Art is a jealous mistress, and if a man have a genius for painting, poetry, music, architecture, or philosophy, he makes a bad husband and an ill provider.

—Ralph Waldo Emerson, 1860

Art imitates nature as well as it can, as a pupil follows his master; thus it is a sort of grandchild of God.

—Dante, c. 1315

To be a poet is to have a soul so quick to discern that no shade of quality escapes it, and so quick to feel that discernment is but a hand playing with finely ordered variety on the chords of emotion—a soul in which knowledge passes instantaneously into feeling, and feeling flashes back as a new organ of knowledge. One may have that condition by fits only.

—George Eliot, c. 1872

We possess art lest we perish of the truth.

—Friedrich Nietzsche, 1887

The work of art, just like any fragment of human life considered in its deepest meaning, seems to me devoid of value if it does not offer the hardness, the rigidity, the regularity, the luster on every interior and exterior facet, of the crystal.

—André Breton, 1937

I don’t believe in total freedom for the artist. Left on his own, free to do anything he likes, the artist ends up doing nothing at all. If there’s one thing that’s dangerous for an artist, it’s precisely this question of total freedom, waiting for inspiration and all the rest of it.

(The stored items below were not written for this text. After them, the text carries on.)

-- ==== Sys2Proof/Machine/Ops.lean ====
section
/-! DEFINITION. Named operations over registers, channels, memory, traps, the fault log and activations: the helpers of
R88 and the sequences that several instructions and events share. -/
namespace Sys2Proof.Machine

/-! ## Memory -/

/-- What a byte of memory that nothing has written reads as: HBM is zeroed by step 5 of a cold start (R445);
before it, and in a scratchpad, the manual gives no value and the model reads 0 (log 3, log 4, DESIGN CHOICE). -/
def Memory.unlisted : Byte := 0

/-- The canonical form: addresses rising and no entry equal to what an unlisted address reads as. -/
def Memory.wf (t : List Host.Cell) : Bool := twf t && t.all (fun e => e.2 != Memory.unlisted)

def memGet (t : List Host.Cell) (a : Nat) : Byte := tget Memory.unlisted a t
def memPut (t : List Host.Cell) (a : Nat) (v : Byte) : List Host.Cell := tput Memory.unlisted a v t

/-- `n` bytes from `a`, little-endian (R3). -/
def memRead (t : List Host.Cell) (a : Nat) : Nat → Nat
  | 0 => 0
  | n + 1 => (memGet t a).toNat + 256 * memRead t (a + 1) n

/-- Writes the low `n` bytes of `v` at `a`, little-endian (R3). -/
def memWrite (t : List Host.Cell) (a : Nat) : Nat → Nat → List Host.Cell
  | 0, _ => t
  | n + 1, v => memWrite (memPut t a (BitVec.ofNat 8 v)) (a + 1) n (v / 256)

/-- Writes a list of bytes at `a`. -/
def memBytes (t : List Host.Cell) (a : Nat) : List Byte → List Host.Cell
  | [] => t
  | b :: bs => memBytes (memPut t a b) (a + 1) bs

def bytesOf (v : Nat) : Nat → List Byte
  | 0 => []
  | n + 1 => BitVec.ofNat 8 v :: bytesOf (v / 256) n

def natOf : List Byte → Nat
  | [] => 0
  | b :: bs => b.toNat + 256 * natOf bs

/-! ## Keys -/

def ctxKey (core frame bank : Nat) : Nat := core * 8 + frame * 4 + bank
def chanKey (core pe ch : Nat) : Nat := (core * 16 + pe) * 8 + ch
def regKey (core pe ctx code : Nat) : Nat := ((core * 16 + pe) * 8 + ctx) * 64 + code
def predKey (core pe ctx : Nat) : Nat := (core * 16 + pe) * 8 + ctx
def frameKey (core frame : Nat) : Nat := core * 2 + frame
def fireKey (core ctx pe slot : Nat) : Nat := ((core * 8 + ctx) * 16 + pe) * 8 + slot
def clusterOf (core : Nat) : Nat := core / 48

/-- The cluster whose shepherd core serves a unit (R135, R413); hub units go to the pasture's home. -/
def unitCluster (u home : Nat) : Nat :=
  if u < 128 then u / 8 else if u < 144 then u - 128 else if u < 272 then (u - 144) / 8
  else home

def isShepherd (u : Nat) : Bool := 128 ≤ u && u < 144
def isGraph (u : Nat) : Bool := u < 128
def isTile (u : Nat) : Bool := 144 ≤ u && u < 336

/-! ## Pastures -/

def pastOf (m : Mach) (p : Nat) : Pasture := tget Pasture.reset p m.sys.past
def setPast (m : Mach) (p : Nat) (x : Pasture) : Mach :=
  { m with sys.past := tput Pasture.reset p x m.sys.past }

/-- The core set is a 768-bit mask (R416). -/
def coreIn (m : Mach) (p core : Nat) : Bool := core < 768 && bitAt (pastOf m p).cset core

/-- A pasture whose clock runs: LIVE and not being read out (R423). -/
def running (m : Mach) (p : Nat) : Bool :=
  let P := pastOf m p
  P.st == .live && P.gate.isNone

/-- A pasture is live and has the core in its set. -/
def liveOn (m : Mach) (core p : Nat) : Bool := (pastOf m p).st == .live && coreIn m p core
/-- The pasture that is live on a core (R27): the one whose state the core's PEs hold comes first. -/
def livePast (m : Mach) (core : Nat) : Option Nat :=
  match tfind core m.sys.coreOwner with
  | some p => if liveOn m core p then some p else (upto 16).find? (liveOn m core)
  | none => (upto 16).find? (liveOn m core)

—Federico Fellini, c. 1950

Art lives from constraints and dies from freedom.

—Leonardo da Vinci, c. 1480

The first mistake of art is to assume that it’s serious.

—Lester Bangs, 1971

I cannot live without books, but fewer will suffice where amusement, and not use, is the only future object.

—Thomas Jefferson, 1815

It has always been my practice to cast a long paragraph in a single mold, to try it by my ear, to deposit it in my memory, but to suspend the action of the pen till I had given the last polish to my work.

—Edward Gibbon, c. 1790

Were I called on to define, very briefly, the term art, I should call it “the reproduction of what the senses perceive in nature through the veil of the soul.” The mere imitation, however accurate, of what is in nature, entitles no man to the sacred name of “artist.”

—Edgar Allan Poe, 1849

The aim of art is to represent not the outward appearance of things, but their inward significance.

—Aristotle, c. 350 BC

Art is making something out of nothing and selling it.